Hand hygiene TST helps hospitals reduce HAI rates

In the January issue of The Joint Commission Journal on Quality and Patient Safety (JQPS), M. Michael Shabot, MD, FACS, FCCM, FACMI, system chief medical officer, Memorial Hermann Health System (MHHS), Houston, TX, and Mark R. Chassin, MD, MPP, MPH, president and chief executive officer, The Joint Commission, describe how MHHS used the Joint Commission Center for Transforming Healthcare’s Targeted Solutions Tool (TST) to improve hand hygiene compliance. This initiative resulted in sustained reductions in health care-associated infections (HAIs).*

The TST is an application that guides health care institutions through a step-by-step process to accurately measure performance, identify barriers, and identify proven solutions that are customized to address specific roadblocks to high reliability.

MHHS project

MHHS comprises 12 hospitals, 200 ambulatory care centers, 24,000 staff members, and 5,000 physicians. According to the article, in 2006 MHHS started down the road to becoming a high reliability organization (HRO)—defined as an organization that, despite the potential for high risk given the type of procedures performed at these facilities, maintains high levels of quality and safety over long periods of time with few adverse events. The overall goal is to achieve zero harm for patients. In 2007, MHHS started Robust Process Improvement projects to reduce HAI rates, specifically improving compliance with hand hygiene standards.

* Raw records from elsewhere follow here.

-- ==== Sys2Proof/Machine/State.lean ====
section
/-! DEFINITION. The state of one CZ-9 package, as plain data, and its value at reset.

Threads, strands, teams and launches are flat lists, each record naming the ones it belongs to: a thread's state belongs
to the thread and not to a lane slot (R50). Numbers of records (`tid`, `sid`, `eid`, ...) are the model's own names. -/

namespace Sys2Proof.Machine

/-! ### Outcomes -/

/-- Why the machine stops. Raised by no step of a run: `exec` alone can raise it. -/
inductive Fault where
  /-- `exec` was asked to run an instruction word while no path of a strand is issuing; no step does so. Safe. -/
  | noIssuer
  deriving DecidableEq, Repr

/-- Why an instruction has no meaning. -/
inductive Refusal where
  /-- The instruction has no meaning in the model yet. Safe. -/
  | notModelled (mnemonic : String)
  deriving DecidableEq, Repr

/-! ### Filing -/

/-- The fields of a thread's failed check that its Pillow entry records (R158). -/
structure Failure where
  cause  : BitVec 7
  addr   : DWord
  detail : Word
  asid   : BitVec 16
  deriving DecidableEq, Repr

/-- An orphaned reduction (R295): what its entry's subject names and what a retry needs. -/
structure Orphan where
  /-- Issuing launch, team and rank. -/
  launch : Nat
  x : Word
  y : Word
  z : Word
  rank : Nat
  /-- Issuing package. -/
  source : BitVec 9
  /-- Capability, operand, operation and target address of the reduction. -/
  cap : Cap
  operand : Word
  op : BitVec 4
  addr : BitVec 51
  world : BitVec 8
  serial : Nat
  pc : DWord
  word : Word
  cause : BitVec 7
  deriving DecidableEq, Repr

/-- A waiter of a hang entry (R359): its record, and the wait that it stands for: strand, path and first cycle. -/
structure Waiter where
  word  : Word
  sid   : Nat
  pid   : Nat
  since : Nat
  deriving DecidableEq, Repr

/-- The subject of a Pillow entry (R158, R295, R359, R371). -/
inductive Subject where
  | thread (tid rank : Nat)
  | orphan (o : Orphan)
  | hang   (launch : Nat) (waiters : List Waiter)
  | seam   (index gen : Nat) (step : Nat) (result : Word)
  deriving DecidableEq, Repr

/-- Where an entry stands between its filing and its end (R160, R164). -/
inductive EntryState where
  | filed
  | grouped (gid : Nat)
  | served  (tid rank : Nat)
  deriving DecidableEq, Repr

/-- A Pillow entry (R158). -/
structure Entry where
  eid    : Nat
  die    : Nat
  cause  : BitVec 7
  inner  : BitVec 7
  depth  : BitVec 2
  pc     : DWord
  word   : Word
  addr   : DWord
  detail : Word
  rep    : Word
  subject : Subject
  launch : Nat
  x : Word
  y : Word
  z : Word
  rank   : BitVec 9
  asid   : BitVec 16
  world  : BitVec 8
  colour : BitVec 4
  faultAsid : BitVec 16
  stamp  : Nat
  state  : EntryState
  deriving DecidableEq, Repr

MHHS and seven other health care institutions voluntarily participated in the Joint Commission Center for Transforming Healthcare’s inaugural TST pilot test in 2009 on the hand hygiene issue. Together, the organizations identified effective and reliable methods to record hand hygiene compliance data, find root causes for noncompliance, and determine solutions to address those issues. Following this pilot, the participating institutions and the center created the TST.

Four MHHS hospitals participated in various stages of that initial project—all of which achieved significant improvement in hand hygiene compliance in the process. MHHS’ The Woodlands Hospital, for example, increased compliance from 27 percent to 80 percent in the test phase.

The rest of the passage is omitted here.